### Exercise directions
In the listing below, the lines starting with the line with "leaves it. -/" and going on through the line with "theorem test_wf_config_h : (Instr.config" are to be reproduced exactly, and only those.

### Provided data
►

-- ==== Sys2Proof/Tests/Slice0.lean ====
section
/-! SUPPORT. Tests. Expected results are those of spec/95_test_vectors.md (named V-... or P...) or of the rule named;
none is the model's own answer. The state S0 of the vectors fixes WMAX = HMAX = 64 and TEX_CAP = 1,000,000. -/

namespace Sys2Proof.Tests

open Sys2Proof Sys2Proof.Machine

/-! ### Helpers -/

/-- S0 (spec/95_test_vectors.md). -/
def s0 : State := { State.reset with params := ⟨64, 64, 1000000⟩ }

/-- S0 after `CONFIG w, h`, both banks all zero (R181). -/
def configured (w h : Nat) : State :=
  { s0 with
    cfg := true, fbW := BitVec.ofNat 32 w, fbH := BitVec.ofNat 32 h
    mem := ⟨⟨w * h, []⟩, ⟨w * h, []⟩, []⟩ }

/-- A texture as SETTEX leaves it. -/
def withTexture (w h : Nat) (codes : List Nat) (s : State) : State :=
  { s with
    texW := BitVec.ofNat 32 w, texH := BitVec.ofNat 32 h
    mem := { s.mem with tex := (List.range codes.length).zip (codes.map (BitVec.ofNat 16)) } }

/-- What a state shows after an outcome; none where it was no next state. -/
def seen {α : Type} (view : State → α) (o : Host.Outcome State Fault Refusal) : Option α :=
  match o with
  | .next t => some (view t)
  | .fault _ => none
  | .refused _ => none

/-- The V-ROM-1 image, 29 bytes (spec/95_test_vectors.md). -/
def rom1 : Rom :=
  ⟨[0x69#8, 0x6D#8, 0x61#8, 0x67#8, 0x01#8, 0x04#8, 0x00#8, 0x00#8, 0x00#8, 0x74#8, 0x65#8, 0x73#8, 0x74#8, 0x02#8, 0x00#8,
    0x00#8, 0x00#8, 0x02#8, 0x00#8, 0x00#8, 0x00#8, 0x01#8, 0x00#8, 0x41#8, 0x00#8, 0x81#8, 0x00#8, 0xC1#8, 0x00#8], true⟩

/-! ### WellFormed: one ill-formed term for each check -/

theorem test_wf_config_w : (Instr.config 4294967296 1).wellFormed = false := by decide
theorem test_wf_config_h : (Instr.config 1 4294967296).wellFormed = false := by decide
theorem test_wf_pixel_x : (Instr.pixel 2147483648 0 0).wellFormed = false := by decide
theorem test_wf_pixel_y : (Instr.pixel 0 (-2147483649) 0).wellFormed = false := by decide
theorem test_wf_pixel_code : (Instr.pixel 0 0 2147483648).wellFormed = false := by decide
theorem test_wf_rect_x : (Instr.rect (-2147483649) 0).wellFormed = false := by decide
theorem test_wf_rect_y : (Instr.rect 0 2147483648).wellFormed = false := by decide
theorem test_wf_rgb_r : (Instr.rgb 2147483648 0 0).wellFormed = false := by decide
theorem test_wf_rgb_g : (Instr.rgb 0 (-2147483649) 0).wellFormed = false := by decide
theorem test_wf_rgb_b : (Instr.rgb 0 0 2147483648).wellFormed = false := by decide
theorem test_wf_decode : (Instr.decode (-2147483649)).wellFormed = false := by decide
theorem test_wf_hsv_h : (Instr.hsv 2147483648 0 0).wellFormed = false := by decide
theorem test_wf_hsv_s : (Instr.hsv 0 (-2147483649) 0).wellFormed = false := by decide
theorem test_wf_hsv_v : (Instr.hsv 0 0 2147483648).wellFormed = false := by decide
theorem test_wf_grey : (Instr.grey 2147483648).wellFormed = false := by decide
theorem test_wf_bounds :
    (Instr.pixel (-2147483648) 2147483647 0).wellFormed = true ∧ (Instr.config 4294967295 0).wellFormed = true ∧
      Instr.nop.wellFormed = true ∧ Instr.swap.wellFormed = true ∧
      (Instr.romload 0x74#8 0x65#8 0x73#8 0x74#8).wellFormed = true := by decide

◄

### Response below
/-- A texture as SETTEX leaves it. -/
def withTexture (w h : Nat) (codes : List Nat) (s : State) : State :=
  { s with
    texW := BitVec.ofNat 32 w, texH := BitVec.ofNat 32 h
    mem := { s.mem with tex := (List.range codes.length).zip (codes.map (BitVec.ofNat 16)) } }

/-- What a state shows after an outcome; none where it was no next state. -/
def seen {α : Type} (view : State → α) (o : Host.Outcome State Fault Refusal) : Option α :=
  match o with
  | .next t => some (view t)
  | .fault _ => none
  | .refused _ => none

/-- The V-ROM-1 image, 29 bytes (spec/95_test_vectors.md). -/
def rom1 : Rom :=
  ⟨[0x69#8, 0x6D#8, 0x61#8, 0x67#8, 0x01#8, 0x04#8, 0x00#8, 0x00#8, 0x00#8, 0x74#8, 0x65#8, 0x73#8, 0x74#8, 0x02#8, 0x00#8,
    0x00#8, 0x00#8, 0x02#8, 0x00#8, 0x00#8, 0x00#8, 0x01#8, 0x00#8, 0x41#8, 0x00#8, 0x81#8, 0x00#8, 0xC1#8, 0x00#8], true⟩

/-! ### WellFormed: one ill-formed term for each check -/

theorem test_wf_config_w : (Instr.config 4294967296 1).wellFormed = false := by decide
theorem test_wf_config_h : (Instr.config 1 4294967296).wellFormed = false := by decide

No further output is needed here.